Modern Technology Is Eroding Our Society

Two articles featured on Stuff today that, at first sight, have very little in common.

The first one was entitled Social media making new police recruits ill-equipped for life on the beat.

… Millennial rookies were ill-equipped for encounters with criminals and drunk or drugged people as they entered police training.

The use of internet technology is thought to be one of the main reasons.

New police recruits who have grown up in the internet age, with social media, emails and comment sections, struggle with face-to-face confrontation on the beat …

It does not say anything about the fact this is a much wider problem that is not just affecting new police recruits but many others as well. To be able to read & interpret social cues such as body language, facial and microexpressions is largely an acquired skill that requires continuous practice & tuning in real life.

When multi-culturalism and globalism keep on banging on the front door the way to deal with these challenges is not to withdraw into our shells, crawl back under our rocks, and hide in & behind or devices. We enjoy ever-expanding virtual lives but our real experiential lives seem to be shrinking and we do not even seem to realise it!

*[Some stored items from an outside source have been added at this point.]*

-- ==== Sys2Proof/Laws/Ops.lean ====
section
/-! SUPPORT. One lemma for each shared operation that says what it can answer: admission and bit spans, the
end of a command, the operand forms, emission, the start-code search and the trim. -/

namespace Sys2Proof.Machine

/-! ## Admission and spans -/

theorem Platform.admits_lt {p : Platform} {a : Nat} (h : p.admits a = true) : a < Config.addrLimit := by
  simp only [Platform.admits, Bool.and_eq_true, decide_eq_true_eq] at h
  exact h.1

/-- A region is admitted when each of its bytes is (R82). -/
theorem Platform.admitsAll_iff {p : Platform} {r : Region} :
    p.admitsAll r = true ↔ ∀ a, r.start ≤ a → a < r.start + r.len → p.admits a = true := by
  simp only [Platform.admitsAll, List.all_eq_true, List.mem_range]
  refine ⟨fun h a h1 h2 => ?_, fun h i hi => h _ (by omega) (by omega)⟩
  have := h (a - r.start) (by omega)
  rwa [show r.start + (a - r.start) = a by omega] at this

theorem Region.holds_iff {r : Region} {a : Nat} :
    r.holds a = true ↔ r.start ≤ a ∧ a < r.start + r.len := by
  simp [Region.holds]

/-- The bytes of a span are those that hold one of its bits (R82). -/
theorem bitSpan_holds_iff {base p m a : Nat} :
    (bitSpan base p m).holds a = true ↔ ∃ j, j < m ∧ a = base + (p + j) / 8 := by
  rw [Region.holds_iff]
  simp only [bitSpan]
  constructor
  · rintro ⟨h1, h2⟩
    by_cases hm : m = 0
    · simp [hm] at h2; omega
    · rw [if_neg hm] at h2
      by_cases hfirst : a - base = p / 8
      · exact ⟨0, by omega, by omega⟩
      · exact ⟨(a - base) * 8 - p, by omega, by omega⟩
  · rintro ⟨j, hj, rfl⟩
    rw [if_neg (by omega)]
    omega

/-- The bytes of an admitted span are addresses of buffer memory. -/
theorem admitted_span_lt {p : Platform} {base q m : Nat} (h : p.admitsAll (bitSpan base q m) = true)
    {j : Nat} (hj : j < m) : base + (q + j) / 8 < Config.addrLimit := by
  have hh := Region.holds_iff.mp (bitSpan_holds_iff.mpr ⟨j, hj, rfl⟩ : (bitSpan base q m).holds _ = true)
  exact Platform.admits_lt (Platform.admitsAll_iff.mp h _ hh.1 hh.2)

/-! ## The end of a command -/

@[simp] theorem settle_complete (s : State) (c : Code) (t : State) :
    Ending.settle s (.complete c t) = .next (finish c t) := rfl

@[simp] theorem settle_raise (s : State) (c : Code) :
    Ending.settle s (.raise c) = .next (takeError c s) := rfl

/-- A command always ends with a next state: its updates kept, or everything but STATUS as before. -/
theorem settle_next {s t : State} {e : Ending} (h : Ending.settle s e = .next t) :
    (∃ c u, e = .complete c u ∧ t = finish c u) ∨ (∃ c, e = .raise c ∧ t = takeError c s) := by
  cases e with
  | complete c u => exact .inl ⟨c, u, rfl, by simpa using h.symm⟩
  | raise c => exact .inr ⟨c, rfl, by simpa using h.symm⟩

/-! ## The source range -/

/-- The range check of R88. -/
theorem sourceFits_iff {s : State} : s.sourceFits = true ↔ s.opndA + s.opndB < 2 ^ 32 := by
  unfold State.sourceFits Config.addrLimit
  exact decide_eq_true_iff

/-! ## The reader -/

/-- What Take can answer (R143). -/
theorem take_cases (s : State) (p n : Nat) :
    (s.rd.cap.toNat < p + n ∧ s.take p n = .error .decodeError) ∨
    (p + n ≤ s.rd.cap.toNat ∧ s.plat.admitsAll (bitSpan s.rd.base.toNat p n) = false ∧
      s.take p n = .error .busError) ∨
    (p + n ≤ s.rd.cap.toNat ∧ s.plat.admitsAll (bitSpan s.rd.base.toNat p n) = true ∧
      s.take p n = .ok (s.mem.readBits s.rd.base.toNat p n)) := by
  unfold State.take
  by_cases h1 : s.rd.cap.toNat < p + n
  · exact .inl ⟨h1, if_pos h1⟩
  · by_cases h2 : s.plat.admitsAll (bitSpan s.rd.base.toNat p n) = true
    · exact .inr (.inr ⟨by omega, h2, by rw [if_neg h1, if_pos h2]⟩)
    · exact .inr (.inl ⟨by omega, by simpa using h2, by rw [if_neg h1, if_neg h2]⟩)

/-- A Take that answers has read the bits inside the capacity. -/
theorem take_ok {s : State} {p n v : Nat} (h : s.take p n = .ok v) :
    p + n ≤ s.rd.cap.toNat ∧ s.plat.admitsAll (bitSpan s.rd.base.toNat p n) = true ∧
      v = s.mem.readBits s.rd.base.toNat p n := by
  rcases take_cases s p n with ⟨_, e⟩ | ⟨_, _, e⟩ | ⟨h1, h2, e⟩
  · simp [e] at h
  · simp [e] at h
  · exact ⟨h1, h2, by simpa [e] using h.symm⟩

/-- What Take raises (R143). -/
theorem take_error {s : State} {p n : Nat} {c : Code} (h : s.take p n = .error c) :
    c = .decodeError ∨ c = .busError := by
  rcases take_cases s p n with ⟨_, e⟩ | ⟨_, _, e⟩ | ⟨_, _, e⟩ <;> rw [e] at h <;>
    simp at h <;> simp [← h]

/-- Take(1): the capacity check, the admission of the bit's byte, the bit (R143). -/
theorem take_one_eq (s : State) (p : Nat) :
    s.take p 1 =
      if s.rd.cap.toNat < p + 1 then .error .decodeError
      else if s.plat.admits (s.rd.base.toNat + p / 8) = true then
        .ok (s.mem.bit s.rd.base.toNat p).toNat
      else .error .busError := by
  simp [State.take, Platform.admitsAll, bitSpan, Memory.readBits]

/-- What the INIT commands can answer for a cursor (R140, R150). -/
theorem newCursor_cases (s : State) :
    ((Config.bufMaxBytes < s.opndB ∨ Config.addrLimit ≤ s.opndA + s.opndB) ∧
      s.newCursor = .error .illegalOperand) ∨
    (s.opndB ≤ Config.bufMaxBytes ∧ s.opndA + s.opndB < Config.addrLimit ∧
      s.newCursor = .ok { base := s.latA, cap := BitVec.ofNat 32 (8 * s.opndB), pos := 0 }) := by
  unfold State.newCursor State.sourceFits
  by_cases h1 : Config.bufMaxBytes < s.opndB
  · exact .inl ⟨.inl h1, if_pos h1⟩
  · by_cases h2 : s.opndA + s.opndB < Config.addrLimit
    · exact .inr ⟨by omega, h2, by simp [h1, h2]⟩
    · exact .inl ⟨.inr (by omega), by simp [h1, h2]⟩

/-! ## The writer -/

/-- What EmitBits can answer (R158). -/
theorem emitBits_cases (s : State) (bits : List Bool) :
    (s.wr.cap.toNat < s.wr.pos.toNat + bits.length ∧ s.emitBits bits = .error .capacityError) ∨
    (s.wr.pos.toNat + bits.length ≤ s.wr.cap.toNat ∧
      s.plat.admitsAll (s.outSpan bits.length) = false ∧ s.emitBits bits = .error .busError) ∨
    (s.wr.pos.toNat + bits.length ≤ s.wr.cap.toNat ∧
      s.plat.admitsAll (s.outSpan bits.length) = true ∧
      s.emitBits bits = .ok { s with
        mem := s.mem.putBits s.wr.base.toNat s.wr.pos.toNat bits
        wr := { s.wr with pos := BitVec.ofNat 32 (s.wr.pos.toNat + bits.length) } }) := by
  unfold State.emitBits
  by_cases h1 : s.wr.cap.toNat < s.wr.pos.toNat + bits.length
  · exact .inl ⟨h1, if_pos h1⟩
  · by_cases h2 : s.plat.admitsAll (s.outSpan bits.length) = true
    · exact .inr (.inr ⟨by omega, h2, by rw [if_neg h1, if_pos h2]⟩)
    · exact .inr (.inl ⟨by omega, by simpa using h2, by rw [if_neg h1, if_neg h2]⟩)

/-- What a command that emits can end with (R158). -/
theorem emitting_cases (s : State) (bits : List Bool) (after : State → State) :
    (s.wr.cap.toNat < s.wr.pos.toNat + bits.length ∧
      s.emitting bits after = .raise .capacityError) ∨
    (s.wr.pos.toNat + bits.length ≤ s.wr.cap.toNat ∧
      s.plat.admitsAll (s.outSpan bits.length) = false ∧
      s.emitting bits after = .raise .busError) ∨
    (s.wr.pos.toNat + bits.length ≤ s.wr.cap.toNat ∧
      s.plat.admitsAll (s.outSpan bits.length) = true ∧
      s.emitting bits after = .complete .ok (after { s with
        mem := s.mem.putBits s.wr.base.toNat s.wr.pos.toNat bits
        wr := { s.wr with pos := BitVec.ofNat 32 (s.wr.pos.toNat + bits.length) } })) := by
  unfold State.emitting
  rcases emitBits_cases s bits with ⟨h, e⟩ | ⟨h, h2, e⟩ | ⟨h, h2, e⟩
  · exact .inl ⟨h, by rw [e]⟩
  · exact .inr (.inl ⟨h, h2, by rw [e]⟩)
  · exact .inr (.inr ⟨h, h2, by rw [e]⟩)

/-! ## The start-code search and the trim -/

/-- FindSC finds a start code inside the range (R191). -/
theorem findSC_some {m : Memory} {a n q : Nat} (h : m.findSC a n = some q) :
    a ≤ q ∧ q + 3 ≤ a + n ∧ m.startCodeAt q = true ∧
      ∀ q', a ≤ q' → q' < q → m.startCodeAt q' = false := by
  induction n generalizing a with
  | zero => simp [Memory.findSC] at h
  | succ n ih =>
    rw [Memory.findSC] at h
    by_cases hc : 3 ≤ n + 1 ∧ m.startCodeAt a = true
    · rw [if_pos hc] at h
      obtain rfl : a = q := by simpa using h
      exact ⟨le_rfl, by omega, hc.2, fun q' h1 h2 => by omega⟩
    · rw [if_neg hc] at h
      obtain ⟨h1, h2, h3, h4⟩ := ih h
      refine ⟨by omega, by omega, h3, fun q' ha hq => ?_⟩
      by_cases he : q' = a
      · subst he
        have : 3 ≤ n + 1 := by omega
        simpa [this] using hc
      · exact h4 q' (by omega) hq

/-- FindSC finds none where there is none inside the range (R191). -/
theorem findSC_none {m : Memory} {a n : Nat} (h : m.findSC a n = none) :
    ∀ q, a ≤ q → q + 3 ≤ a + n → m.startCodeAt q = false := by
  induction n generalizing a with
  | zero => intro q h1 h2; omega
  | succ n ih =>
    rw [Memory.findSC] at h
    by_cases hc : 3 ≤ n + 1 ∧ m.startCodeAt a = true
    · rw [if_pos hc] at h; simp at h
    · rw [if_neg hc] at h
      intro q h1 h2
      by_cases he : q = a
      · subst he
        have : 3 ≤ n + 1 := by omega
        simpa [this] using hc
      · exact ih h q (by omega) (by omega)

/-- The trim leaves the bytes up to the last that is not zero (R193). -/
theorem trimmed_spec (m : Memory) (s n : Nat) :
    m.trimmed s n ≤ n ∧
    (0 < m.trimmed s n → m.read (s + m.trimmed s n - 1) ≠ 0) ∧
    ∀ i, m.trimmed s n ≤ i → i < n → m.read (s + i) = 0 := by
  induction n with
  | zero => exact ⟨le_rfl, fun h => absurd h (by simp [Memory.trimmed]), fun i _ h => by omega⟩
  | succ n ih =>
    obtain ⟨h1, h2, h3⟩ := ih
    by_cases hz : m.read (s + n) = 0
    · rw [Memory.trimmed, if_pos hz]
      refine ⟨by omega, h2, fun i hi hn => ?_⟩
      by_cases he : i = n
      · rw [he, hz]
      · exact h3 i hi (by omega)
    · rw [Memory.trimmed, if_neg hz]
      exact ⟨le_rfl, fun _ => by simpa using hz, fun i hi hn => by omega⟩

/-- The units found do not depend on the fuel, once it is above the bytes left (R193). -/
theorem unitsFrom_fuel {m : Memory} {e f g s : Nat} (hf : e - s < f) (hg : e - s < g) :
    m.unitsFrom e f s = m.unitsFrom e g s := by
  induction f generalizing g s with
  | zero => omega
  | succ f ih =>
    cases g with
    | zero => omega
    | succ g =>
      rw [Memory.unitsFrom, Memory.unitsFrom]
      cases h : m.findSC s (e - s) with
      | none => rfl
      | some q =>
        have hq := findSC_some h
        have : m.unitsFrom e f (q + 3) = m.unitsFrom e g (q + 3) := ih (by omega) (by omega)
        simp only [this]

/-- What one scan finds is the first of the units left, and what it leaves is the rest: the splitter stands
just after the first start code that follows the unit's start, or at the end (R193, R198). -/
theorem nextUnit_spec {m : Memory} {e f s : Nat} (hf : e - s < f) :
    (m.unitsIn s e = [] ∧ m.nextUnit e f s = { cur := e, active := false, unit := none }) ∨
    (∃ a n, 0 < n ∧ s ≤ a ∧ a + n ≤ e ∧
      ((m.findSC a (e - a) = none ∧ m.unitsIn s e = [(a, n)] ∧
          m.nextUnit e f s = { cur := e, active := false, unit := some (a, n) }) ∨
        (∃ q, m.findSC a (e - a) = some q ∧ m.unitsIn s e = (a, n) :: m.unitsIn (q + 3) e ∧
          m.nextUnit e f s = { cur := q + 3, active := true, unit := some (a, n) }))) := by
  induction f generalizing s with
  | zero => omega
  | succ f ih =>
    have ht := (trimmed_spec m s (e - s)).1
    rw [Memory.nextUnit, Memory.unitsIn, Memory.unitsFrom]
    cases h : m.findSC s (e - s) with
    | none =>
      by_cases h0 : m.trimmed s (e - s) = 0
      · exact .inl (by simp [h0])
      · exact .inr ⟨s, m.trimmed s (e - s), by omega, le_rfl, by omega,
          .inl ⟨h, by simp [h0], by simp [h0]⟩⟩
    | some q =>
      obtain ⟨hq1, hq2, _, _⟩ := findSC_some h
      have hrest : m.unitsFrom e (e - s) (q + 3) = m.unitsIn (q + 3) e :=
        unitsFrom_fuel (by omega) (by omega)
      have htq := (trimmed_spec m s (q - s)).1
      by_cases h0 : m.trimmed s (q - s) = 0
      · simp only [h0, if_true, hrest]
        rcases ih (s := q + 3) (by omega) with h1 | ⟨a, n, h1, h2, h3, h4⟩
        · exact .inl h1
        · exact .inr ⟨a, n, h1, by omega, h3, h4⟩
      · simp only [h0, if_false, hrest]
        exact .inr ⟨s, m.trimmed s (q - s), by omega, le_rfl, by omega, .inr ⟨q, h, rfl, rfl⟩⟩

end Sys2Proof.Machine
end

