-- ==== Sys2Proof/Laws/Exec.lean ====
section
/-! SUPPORT. What the performance of a command can do, said once over all twenty commands: exec_ending. Each
claim about every command is a case analysis of CommandEnding. -/

namespace Sys2Proof.Machine

open Sys2Proof.Safety

/-- How the pseudocode of command i, performed in s, can end: with an error, or completed with one of the
updates the command families make. -/
inductive CommandEnding (i : Instr) (s : State) : Ending → Prop
  /-- An error of the command's row in R261. -/
  | raise (c : Code) (hok : c ≠ .ok) (hnf : c ≠ .notFound) (hc : mayEnd i c = true) :
      CommandEnding i s (.raise c)
  /-- Nothing is updated (R147, R190, R198). -/
  | same (c : Code) (h : c = .ok ∨ c = .notFound) (hc : mayEnd i c = true) :
      CommandEnding i s (.complete c s)
  /-- RD.INIT makes a cursor (R140). -/
  | rdInit (h : i = .rdInit) (hB : s.opndB ≤ Config.bufMaxBytes)
      (hA : s.opndA + s.opndB < Config.addrLimit) :
      CommandEnding i s (.complete .ok { s with
        rd := { base := s.latA, cap := BitVec.ofNat 32 (8 * s.opndB), pos := 0 } })
  /-- WR.INIT makes a cursor (R150). -/
  | wrInit (h : i = .wrInit) (hB : s.opndB ≤ Config.bufMaxBytes)
      (hA : s.opndA + s.opndB < Config.addrLimit) :
      CommandEnding i s (.complete .ok { s with
        wr := { base := s.latA, cap := BitVec.ofNat 32 (8 * s.opndB), pos := 0 } })
  /-- A reader command delivers a value and moves RD_POS forward (R142, R170, R175). -/
  | deliver (v : Word) (p : Nat) (h : readsCursor i = true) (hr : writesResult i = true)
      (hc : mayEnd i .ok = true) (hp : s.rd.pos.toNat ≤ p) (hcap : p ≤ s.rd.cap.toNat) :
      CommandEnding i s (.complete .ok (s.deliver v p))
  /-- RD.SKIP moves RD_POS forward (R146). -/
  | skip (p : Nat) (h : readsCursor i = true) (hc : mayEnd i .ok = true)
      (hp : s.rd.pos.toNat ≤ p) (hcap : p ≤ s.rd.cap.toNat) :
      CommandEnding i s (.complete .ok { s with
        rd := { s.rd with pos := BitVec.ofNat 32 p } })
  /-- An emission, and RESULT where the command writes it (R158). -/
  | emit (bits : List Bool) (r : Word) (h : emitsBits i = true)
      (hr : writesResult i = true ∨ r = s.result) (hc : mayEnd i .ok = true)
      (hcap : s.wr.pos.toNat + bits.length ≤ s.wr.cap.toNat)
      (ha : s.plat.admitsAll (s.outSpan bits.length) = true) :
      CommandEnding i s (.complete .ok { s with
        mem := s.mem.putBits s.wr.base.toNat s.wr.pos.toNat bits
        wr := { s.wr with pos := BitVec.ofNat 32 (s.wr.pos.toNat + bits.length) }
        result := r })
  /-- SC.FIND writes RESULT (R190). -/
  | find (q : Word) (h : i = .scFind) :
      CommandEnding i s (.complete .ok { s with result := q })
  /-- SPL.INIT sets the splitter (R195). -/
  | splInit (c : Code) (sp : Splitter) (h : i = .splInit) (hc : c = .ok ∨ c = .notFound)
      (hin : sp.cur.toNat ≤ sp.stop.toNat) (hdone : sp.active = false → sp.cur = sp.stop) :
      CommandEnding i s (.complete c { s with spl := sp })
  /-- SPL.NEXT finds no further unit (R198). -/
  | splNone (sp : Splitter) (h : i = .splNext) (hstop : sp.stop = s.spl.stop)
      (hin : s.spl.cur.toNat ≤ s.spl.stop.toNat → sp.cur.toNat ≤ sp.stop.toNat)
      (hdone : sp.active = false → sp.cur = sp.stop) :
      CommandEnding i s (.complete .notFound { s with spl := sp })
  /-- SPL.NEXT returns a unit, which is not empty (R194, R198). -/
  | splSome (sp : Splitter) (n : Nal) (h : i = .splNext) (hstop : sp.stop = s.spl.stop)
      (hin : s.spl.cur.toNat ≤ s.spl.stop.toNat → sp.cur.toNat ≤ sp.stop.toNat)
      (hdone : sp.active = false → sp.cur = sp.stop) (hlen : n.len ≠ 0) :
      CommandEnding i s (.complete .ok { s with spl := sp, nal := n })

/-! ## The shared operations -/

/-- An emission with an update of RESULT ends in an emission or in one of its two errors. -/
theorem emitting_ending {i : Instr} {s : State} {bits : List Bool} {after : State → State}
    {r : State → Word} (he : emitsBits i = true) (hok : mayEnd i .ok = true)
    (hcap : mayEnd i .capacityError = true) (hbus : mayEnd i .busError = true)
    (ha : ∀ t, after t = { t with result := r t })
    (hr : writesResult i = true ∨ ∀ t, r t = t.result) :
    CommandEnding i s (s.emitting bits after) := by
  rcases emitting_cases s bits after with ⟨h, e⟩ | ⟨h, h2, e⟩ | ⟨h, h2, e⟩ <;> rw [e]
  · exact .raise _ (by simp) (by simp) hcap
  · exact .raise _ (by simp) (by simp) hbus
  · rw [ha]
    exact .emit bits _ he (hr.imp_right fun hr => by rw [hr]) hok h h2

/-- An emission that writes no RESULT. -/
theorem emitPlain_ending {i : Instr} {s : State} {bits : List Bool} (he : emitsBits i = true)
    (hok : mayEnd i .ok = true) (hcap : mayEnd i .capacityError = true)
    (hbus : mayEnd i .busError = true) : CommandEnding i s (s.emitting bits id) :=
  emitting_ending (r := fun t => t.result) he hok hcap hbus (fun _ => rfl) (.inr fun _ => rfl)

/-- An emission that writes RESULT. -/
theorem emitCounted_ending {i : Instr} {s : State} {bytes : List Byte} {n : Nat}
    (he : emitsBits i = true) (hok : mayEnd i .ok = true)
    (hcap : mayEnd i .capacityError = true) (hbus : mayEnd i .busError = true)
    (hr : writesResult i = true) : CommandEnding i s (s.emitCounted bytes n) :=
  emitting_ending he hok hcap hbus (fun _ => rfl) (.inl hr)

/-- Reading a field at RD_POS delivers it or ends in one of its two errors. -/
theorem readField_ending {i : Instr} {s : State} {n : Nat} (h : readsCursor i = true)
    (hr : writesResult i = true) (hok : mayEnd i .ok = true)
    (hdec : mayEnd i .decodeError = true) (hbus : mayEnd i .busError = true) :
    CommandEnding i s (s.readField n) := by
  unfold State.readField
  cases ht : s.take s.rd.pos.toNat n with
  | error c => rcases take_error ht with rfl | rfl <;> exact .raise _ (by simp) (by simp) (by assumption)
  | ok v => exact .deliver _ _ h hr hok (by omega) (take_ok ht).1

/-- Taking bits one at a time answers the field they are, which lies inside the capacity in admitted bytes. -/
theorem takeEach_ok {s : State} {p n v : Nat} (h : s.takeEach p n = .ok v) :
    v = s.mem.readBits s.rd.base.toNat p n ∧ (p ≤ s.rd.cap.toNat → p + n ≤ s.rd.cap.toNat) ∧
      ∀ j, j < n → s.plat.admits (s.rd.base.toNat + (p + j) / 8) = true := by
  induction n generalizing p v with
  | zero => exact ⟨by simpa [State.takeEach, Memory.readBits] using h.symm, id, by simp⟩
  | succ n ih =>
    rw [State.takeEach, take_one_eq] at h
    split at h
    · simp_all
    rename_i b hb
    split at hb
    · simp at hb
    split at hb
    swap
    · simp at hb
    obtain rfl : (s.mem.bit s.rd.base.toNat p).toNat = b := by simpa using hb
    cases hr : s.takeEach (p + 1) n with
    | error c => simp [hr] at h
    | ok w =>
      obtain ⟨rfl, hcap, hadm⟩ := ih hr
      simp only [hr, Except.ok.injEq] at h
      refine ⟨h.symm, fun _ => by have := hcap (by omega); omega, fun j hj => ?_⟩
      rcases j with _ | j
      · assumption
      · have := hadm j (by omega)
        rwa [show p + (j + 1) = p + 1 + j by omega]

/-- What taking bits one at a time raises (R143). -/
theorem takeEach_error {s : State} {p n : Nat} {c : Code} (h : s.takeEach p n = .error c) :
    c = .decodeError ∨ c = .busError := by
  induction n generalizing p with
  | zero => simp [State.takeEach] at h
  | succ n ih =>
    rw [State.takeEach] at h
    cases ht : s.take p 1 with
    | error c' =>
      obtain rfl : c' = c := by simpa [ht] using h
      exact take_error ht
    | ok b =>
      rw [ht] at h
      cases hr : s.takeEach (p + 1) n with
      | error c' =>
        obtain rfl : c' = c := by simpa [hr] using h
        exact ih hr
      | ok v => simp [hr] at h

/-- The prefix of a code ends inside the capacity. -/
theorem uePrefix_ok {s : State} {f p k p' k' : Nat} (h : s.uePrefix f p k = .ok (p', k')) :
    p < p' ∧ p' ≤ s.rd.cap.toNat := by
  induction f generalizing p k with
  | zero => simp [State.uePrefix] at h
  | succ f ih =>
    rw [State.uePrefix] at h
    cases ht : s.take p 1 with
    | error c => simp [ht] at h
    | ok b =>
      have hle := (take_ok ht).1
      rw [ht] at h
      simp only at h
      split at h
      · simp at h; omega
      · have := ih h; omega

theorem uePrefix_error {s : State} {f p k : Nat} {c : Code} (h : s.uePrefix f p k = .error c) :
    c = .decodeError ∨ c = .busError := by
  induction f generalizing p k with
  | zero => simp [State.uePrefix] at h; simp [← h]
  | succ f ih =>
    rw [State.uePrefix] at h
    cases ht : s.take p 1 with
    | error c' =>
      obtain rfl : c' = c := by simpa [ht] using h
      exact take_error ht
    | ok b =>
      rw [ht] at h
      simp only at h
      split at h
      · simp at h
      · exact ih h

The second piece was on online voting and called Councils warned electronic voting will not be secure.

Much of the discussion centres on security and the risks of electoral fraud. I am not qualified to discuss these aspects.*

One of the arguments for introducing online voting is that it might counter decreasing voter turnout at elections.

There was evidence that online voting increased voter turn-out, so it was “a balance”, Ko said.

Online-voting was not a “silver bullet” for declining levels of voter participation but Delbet hoped it might slow down that decline

If indeed “voter participation” is defined & counted as the number of people who return a vote online voting might help. But voting is a democratic right (and duty!) that is for the people, by the people, and about what the people want. By reducing voting to a simple action on an electronic device, anywhere you are, it merely reduces this the  same level as ‘likes’ on social media and clicks on misleading headlines (click-bait) on SMS, for example. It does absolutely nothing to increase voter engagement with the democracy they live in. People tend to participate when they feel a sense of belonging and vice versa and I doubt that online voting enhances a feeling of belonging.

As I see it, we are slowly sliding towards a more technocratic democracy and society in which human-to-human interaction & communication is pushed into the background and taken over by human-to-device interaction. We are losing essential human social skills in the process and maybe this is inevitable to some degree but it should give us reason to pause and ponder.

*Please don’t comment on the security aspects of online voting. Either write your own post if you want to say something about that or take your comments to Open Mike. Thank you in advance.